The entire cast is back, along with a couple of new additions that makes screentime a precious commodity for all the actors. This causes a few pacing problems, having to dart back and forth between all of the many character arcs, sometimes cutting to a low-key conversation between two people immediately on the heels of an over-the-top action sequence. I think the editors would have done well to excise a few “character” moments from the film in the name of tightening up the plot. Said plot is, at best, confusing as well. It’s hard enough to figure out just what everyone is after, let alone having to do so while deciphering the many different accents each actor has. Jack Sparrow is after Davey Jones’ heart and wants to keep it, Will Turner wants the heart to kill it, Elizabeth Swan doesn’t know who she wants, Davey Jones wants Jack Sparrow’s soul, Commodore Norrington wants Elizabeth, but then wants the heart and his Naval career, Governor Swan wants a new wig…yada, yada, yada. I’ve done you the favor of summarizing the plot as coherently as possible (which is to say, not at all).

What carries the movie, though, is Depp’s Captain Jack Sparrow, and his portrayal as an eccentric pirate just left of normal.

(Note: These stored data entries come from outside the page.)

/-- The table reads change nothing but the lease and give the state as it stands at the request (R144): LIST_ROWS, READ_ROW,
READ_STATE, READ_ALARMS, READ_CLASS, READ_ENROLMENT. A deadline remaining past its deadline is any value in 0 to 2000 (log
entry 17). That a broadcast is passed on after the agent has taken it is log entry 14. -/
def Obligations.TableRead : Prop :=
  ∀ (h : ReqHeader) (args : List Byte) (s : State),
    let u := s.taken h
    let start := (byteAt args 0).toNat
    let addr := halfAt args 0
    let answered (c : Instr) (code : Byte) (status : Status) (data : List Byte) :=
      exec c s = .next (u.replied h code args { status, data })
    (s.runs .listRows h args →
      answered (.listRows h args) 0x03 .ok
        (BitVec.ofNat 8 s.rows.length :: ((s.rows.drop start).take 20).flatMap (fun r => be16 r.config.addr))) ∧
    (s.runs .readRow h args →
      (∀ r, rowAt s.rows addr = some r → answered (.readRow h args) 0x04 .ok (rowImage r.config)) ∧
      (rowAt s.rows addr = none → answered (.readRow h args) 0x04 .notFound [])) ∧
    (s.runs .readState h args →
      (∀ r, rowAt s.rows addr = some r → answered (.readState h args) 0x05 .ok (runtimeImage addr r.rt)) ∧
      (rowAt s.rows addr = none → answered (.readState h args) 0x05 .notFound [])) ∧
    (s.runs .readAlarms h args →
      (start = 0 → answered (.readAlarms h args) 0x06 .ok
        (BitVec.ofNat 8 s.alarms.length :: (overflowImage s.overflow ++ (s.alarms.take 2).flatMap alarmImage))) ∧
      (start ≠ 0 → answered (.readAlarms h args) 0x06 .ok
        (BitVec.ofNat 8 s.alarms.length :: ((s.alarms.drop start).take 2).flatMap alarmImage))) ∧
    (s.runs .readClass h args →
      (∀ c, classAt s.classes (byteAt args 0) = some c → answered (.readClass h args) 0x07 .ok (classImage c)) ∧
      (classAt s.classes (byteAt args 0) = none → answered (.readClass h args) 0x07 .notFound [])) ∧
    (s.runs .readEnrolment h args →
      ∃ (reads : Nat) (overdue : Nat → Nat), (∀ i, overdue i ≤ 2000) ∧
        exec (.readEnrolment h args) s = .next
          (State.replied h 0x09 args
            { status := .ok,
              data := BitVec.ofNat 8 s.enrol.length ::
                (((s.enrol.drop start).take 4).zipIdx start).flatMap (fun p => enrolImage s.now (overdue p.2) p.1) }
            { u with freeReads := reads }))

/-! ### Alarms, the latch, the capture -/

/-- ACK_ALARM (R87, R95): the argument checks, the entry by its episode and state, and the Overflow Record. That the reference is
placed before the response is log entry 26. That a broadcast is passed on after the agent has taken it is log entry 14. -/
def Obligations.AlarmAcknowledged : Prop :=
  ∀ (h : ReqHeader) (args : List Byte) (s : State), s.runs .ackAlarm h args →
    let u := s.taken h
    let addr := halfAt args 0
    let code := byteAt args 2
    let episode := halfAt args 3
    let answered (status : Status) (data : List Byte) (v : State) :=
      exec (.ackAlarm h args) s = .next (v.replied h 0x30 args { status, data })
    let changed (kind : AlarmKind) (state : AlarmState) (cause : Option Cause) : State :=
      State.placeReference (.entry addr kind)
        { u with alarms := changeEntry s.alarms addr kind (fun x =>
            { x with state, cause, lastChange := s.now, reportOwed := true }) }
    (code.toNat = 0 ∨ 5 < code.toNat → answered .badRequest [] u) ∧
    (code = 0x05 → addr ≠ 0xFFFF#16 ∨ episode ≠ 0 → answered .badRequest [] u) ∧
    (code = 0x05 → addr = 0xFFFF#16 → episode = 0 →
      (s.overflow.state = .pending →
        answered .ok (0x06 :: be16 (BitVec.ofNat 16 s.overflow.lostCount))
          (State.placeReference .overflow { u with
            overflow := { lostCount := 0, state := .clear, firstLost := none, lastChange := s.now, reportOwed := true } })) ∧
      (s.overflow.state = .clear → answered .ok [0x06, 0, 0] u)) ∧
    ∀ kind, code = AlarmKind.code kind →
      (episode = 0 → answered .badRequest [] u) ∧
      (episode ≠ 0 → entryAt s.alarms addr kind = none → answered .notFound [] u) ∧
      ∀ e, episode ≠ 0 → entryAt s.alarms addr kind = some e →
        (e.episode ≠ episode → answered .staleEpisode (be16 e.episode) u) ∧
        (e.episode = episode →
          (e.state = .activeUnack → answered .ok [0x02] (changed kind .activeAck none)) ∧
          (e.state = .clearUnack → answered .ok [0x04] (changed kind .closed (some .acked))) ∧
          (e.state = .activeAck → answered .ok [0x02] u) ∧
          (e.state = .closed → answered .ok [0x04] u))

/-- TRIP_RELEASE by the latch and the rows with trip output enabled and TRIP active (R69). That a broadcast is passed on after
the agent has taken it is log entry 14. -/
def Obligations.TripReleased : Prop :=
  ∀ (h : ReqHeader) (args : List Byte) (s : State), s.runs .tripRelease h args →
    let u := s.taken h
    let holding := s.rows.filter (fun r => r.config.tripOutput && r.rt.trip.active)
    let answered (status : Status) (data : List Byte) (v : State) :=
      exec (.tripRelease h args) s = .next (v.replied h 0x31 args { status, data })
    (s.tripLatch = .clear → answered .ok [] u) ∧
    (s.tripLatch = .set → holding = [] → answered .ok [] { u with tripLatch := .clear }) ∧
    (∀ r rest, s.tripLatch = .set → holding = r :: rest →
      answered .stillActive (be16 r.config.addr ++ [BitVec.ofNat 8 holding.length]) u)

There does seem to be a questionable tendency on the part of the screenwriters to make him the object of admiration when his actions consistently undermine any possible honor or goodwill he is depicted as being deserving of. If there’s a false note with the character, it’s that. He’s not quite a good enough guy to warrant all the loyalty he seems to inspire at times.

Jack Sparrow

All this nonsense being said, if you were a fan of the first, you’ll no doubt find plenty to love about the second. Lots of adventure on the high seas, plenty of action sequences, and some great special effects, most notably the effects work done on Davey Jones and his crew. Each damned member has taken on the properties of various sealife (one’s becoming a hammerhead shark, another a barnacle, and Davey Jones himself is an octopus). Great effects work by ILM. Overall, the flick’s a bit darker in tone than the first, and there’s more emphasis on larger action setpieces as well. They all work pretty well, but the story seems to get in the way of the action at times. Not necessarily a great thing for a movie, but it skirts enough of an edge on the good side to keep you entertained.

I think, upon further reflection, that the problem with the movie is that the whole isn’t greater than the sum of its parts. You could watch individual scenes, out of order, from Dead Man’s Chest and fully believe each is fantastic and faithful to the original. Gore Verbinski’s direction is fantastic, the cinematography is fantastic, the stunts are fantastic, etc, etc. I can’t think of a single scene on its’ own that didn’t work–but when these pieces are all mashed together, it doesn’t fit quite right into the puzzle that is the entire film.

So what can you glean from this meandering, run-on sentence of a review? Plunk down your nine bucks to see the flick. Not quite as good as the original, but it has enough of the same yo-ho-ho pirate spirit of the first to come back for. Hopefully the same will be said for the 3rd flick, At World’s End, coming next summer.